- **PROBLEM TO SOLVE**
In the data below, give the number of lines that contain the word "what". Nothing else is needed.
========================
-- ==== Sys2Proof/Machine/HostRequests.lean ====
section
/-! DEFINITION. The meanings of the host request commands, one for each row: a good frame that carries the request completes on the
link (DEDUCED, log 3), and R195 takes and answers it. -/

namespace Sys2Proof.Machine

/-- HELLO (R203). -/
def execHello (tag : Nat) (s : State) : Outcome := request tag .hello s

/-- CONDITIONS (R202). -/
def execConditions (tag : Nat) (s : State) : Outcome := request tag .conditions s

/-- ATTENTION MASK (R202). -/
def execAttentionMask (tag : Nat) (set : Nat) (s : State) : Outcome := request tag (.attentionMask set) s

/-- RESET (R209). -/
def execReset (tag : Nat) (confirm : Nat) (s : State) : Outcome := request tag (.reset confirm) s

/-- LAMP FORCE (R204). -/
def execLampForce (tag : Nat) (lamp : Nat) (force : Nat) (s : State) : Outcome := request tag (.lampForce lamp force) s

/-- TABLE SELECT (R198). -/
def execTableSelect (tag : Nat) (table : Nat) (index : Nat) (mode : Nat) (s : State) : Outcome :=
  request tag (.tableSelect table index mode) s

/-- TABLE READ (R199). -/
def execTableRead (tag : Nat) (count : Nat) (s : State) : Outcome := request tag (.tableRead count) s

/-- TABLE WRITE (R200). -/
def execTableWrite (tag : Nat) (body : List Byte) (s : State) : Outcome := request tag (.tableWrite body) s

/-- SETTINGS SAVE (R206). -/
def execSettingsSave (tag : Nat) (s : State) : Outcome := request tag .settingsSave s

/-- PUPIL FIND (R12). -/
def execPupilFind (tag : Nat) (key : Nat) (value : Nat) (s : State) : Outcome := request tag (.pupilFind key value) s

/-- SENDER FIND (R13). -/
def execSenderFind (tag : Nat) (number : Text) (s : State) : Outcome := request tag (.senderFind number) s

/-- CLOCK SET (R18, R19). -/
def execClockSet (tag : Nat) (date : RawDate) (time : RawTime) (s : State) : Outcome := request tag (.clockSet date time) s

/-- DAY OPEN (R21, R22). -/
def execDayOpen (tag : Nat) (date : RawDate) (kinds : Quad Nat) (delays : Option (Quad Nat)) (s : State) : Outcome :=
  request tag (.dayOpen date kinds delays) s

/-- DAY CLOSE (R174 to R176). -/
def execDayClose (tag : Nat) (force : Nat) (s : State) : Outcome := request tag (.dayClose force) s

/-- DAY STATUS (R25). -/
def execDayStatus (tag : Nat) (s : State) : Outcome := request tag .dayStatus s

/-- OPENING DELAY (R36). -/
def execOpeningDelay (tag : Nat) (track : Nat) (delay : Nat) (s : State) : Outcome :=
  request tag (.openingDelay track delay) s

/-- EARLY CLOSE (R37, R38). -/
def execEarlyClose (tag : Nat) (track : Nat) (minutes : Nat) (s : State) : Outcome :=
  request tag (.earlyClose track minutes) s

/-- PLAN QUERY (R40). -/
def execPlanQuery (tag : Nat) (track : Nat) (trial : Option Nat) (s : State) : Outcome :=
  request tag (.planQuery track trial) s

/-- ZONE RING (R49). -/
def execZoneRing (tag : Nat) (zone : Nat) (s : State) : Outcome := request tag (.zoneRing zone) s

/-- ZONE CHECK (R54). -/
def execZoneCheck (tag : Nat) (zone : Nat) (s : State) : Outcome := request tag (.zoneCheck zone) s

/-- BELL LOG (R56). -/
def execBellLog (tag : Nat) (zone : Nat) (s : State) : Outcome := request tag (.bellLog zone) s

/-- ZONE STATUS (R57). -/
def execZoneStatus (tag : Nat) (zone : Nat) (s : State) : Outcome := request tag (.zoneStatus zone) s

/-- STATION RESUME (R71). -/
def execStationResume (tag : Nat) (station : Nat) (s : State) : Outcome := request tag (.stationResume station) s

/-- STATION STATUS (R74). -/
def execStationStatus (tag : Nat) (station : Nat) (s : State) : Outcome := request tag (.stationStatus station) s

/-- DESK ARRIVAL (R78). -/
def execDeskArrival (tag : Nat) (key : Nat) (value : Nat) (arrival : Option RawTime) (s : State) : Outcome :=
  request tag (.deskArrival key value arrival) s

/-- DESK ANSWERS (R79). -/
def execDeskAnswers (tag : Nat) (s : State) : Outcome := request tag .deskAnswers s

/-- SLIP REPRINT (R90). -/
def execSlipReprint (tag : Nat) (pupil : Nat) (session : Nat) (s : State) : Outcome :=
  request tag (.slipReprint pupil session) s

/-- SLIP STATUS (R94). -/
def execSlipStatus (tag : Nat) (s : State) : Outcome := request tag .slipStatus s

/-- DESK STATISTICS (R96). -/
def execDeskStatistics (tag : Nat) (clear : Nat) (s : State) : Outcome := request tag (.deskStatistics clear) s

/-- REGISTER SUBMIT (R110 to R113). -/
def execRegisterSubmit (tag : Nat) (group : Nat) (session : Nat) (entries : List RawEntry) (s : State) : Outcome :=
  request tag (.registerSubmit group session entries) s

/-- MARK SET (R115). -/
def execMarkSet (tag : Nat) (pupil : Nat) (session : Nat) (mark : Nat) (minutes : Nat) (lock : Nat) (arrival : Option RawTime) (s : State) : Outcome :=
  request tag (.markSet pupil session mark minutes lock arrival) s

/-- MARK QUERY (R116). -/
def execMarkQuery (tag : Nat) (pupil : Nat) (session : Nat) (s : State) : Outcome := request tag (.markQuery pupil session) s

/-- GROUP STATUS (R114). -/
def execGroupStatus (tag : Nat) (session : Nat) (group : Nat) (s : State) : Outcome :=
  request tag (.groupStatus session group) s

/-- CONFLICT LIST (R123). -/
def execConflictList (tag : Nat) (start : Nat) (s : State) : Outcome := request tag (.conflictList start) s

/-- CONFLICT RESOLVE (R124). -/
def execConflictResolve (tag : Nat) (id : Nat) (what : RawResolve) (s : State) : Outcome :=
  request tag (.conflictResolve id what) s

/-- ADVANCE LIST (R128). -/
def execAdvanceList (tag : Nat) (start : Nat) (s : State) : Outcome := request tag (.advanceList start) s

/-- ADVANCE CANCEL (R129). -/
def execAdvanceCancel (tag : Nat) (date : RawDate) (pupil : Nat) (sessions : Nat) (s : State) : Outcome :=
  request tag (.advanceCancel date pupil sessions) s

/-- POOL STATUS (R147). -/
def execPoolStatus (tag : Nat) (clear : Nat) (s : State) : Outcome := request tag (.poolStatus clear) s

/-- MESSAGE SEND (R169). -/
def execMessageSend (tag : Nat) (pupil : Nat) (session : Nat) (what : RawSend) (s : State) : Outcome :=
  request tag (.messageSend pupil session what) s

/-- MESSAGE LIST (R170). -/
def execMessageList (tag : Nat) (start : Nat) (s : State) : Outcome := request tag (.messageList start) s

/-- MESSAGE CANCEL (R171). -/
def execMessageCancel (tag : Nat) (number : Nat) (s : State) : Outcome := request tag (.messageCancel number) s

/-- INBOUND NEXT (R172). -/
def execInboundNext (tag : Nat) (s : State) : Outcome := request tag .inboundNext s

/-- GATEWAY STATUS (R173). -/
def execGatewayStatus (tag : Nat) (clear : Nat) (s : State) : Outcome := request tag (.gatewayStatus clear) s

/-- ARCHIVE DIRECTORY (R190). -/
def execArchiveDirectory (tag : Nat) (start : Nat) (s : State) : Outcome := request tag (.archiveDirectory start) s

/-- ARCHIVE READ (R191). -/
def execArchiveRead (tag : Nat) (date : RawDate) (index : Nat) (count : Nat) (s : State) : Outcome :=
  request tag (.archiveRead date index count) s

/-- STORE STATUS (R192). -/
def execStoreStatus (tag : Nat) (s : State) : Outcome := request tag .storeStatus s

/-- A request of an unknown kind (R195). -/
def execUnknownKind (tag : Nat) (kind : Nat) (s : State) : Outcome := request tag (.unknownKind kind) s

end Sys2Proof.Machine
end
========================
- **RESULT**
4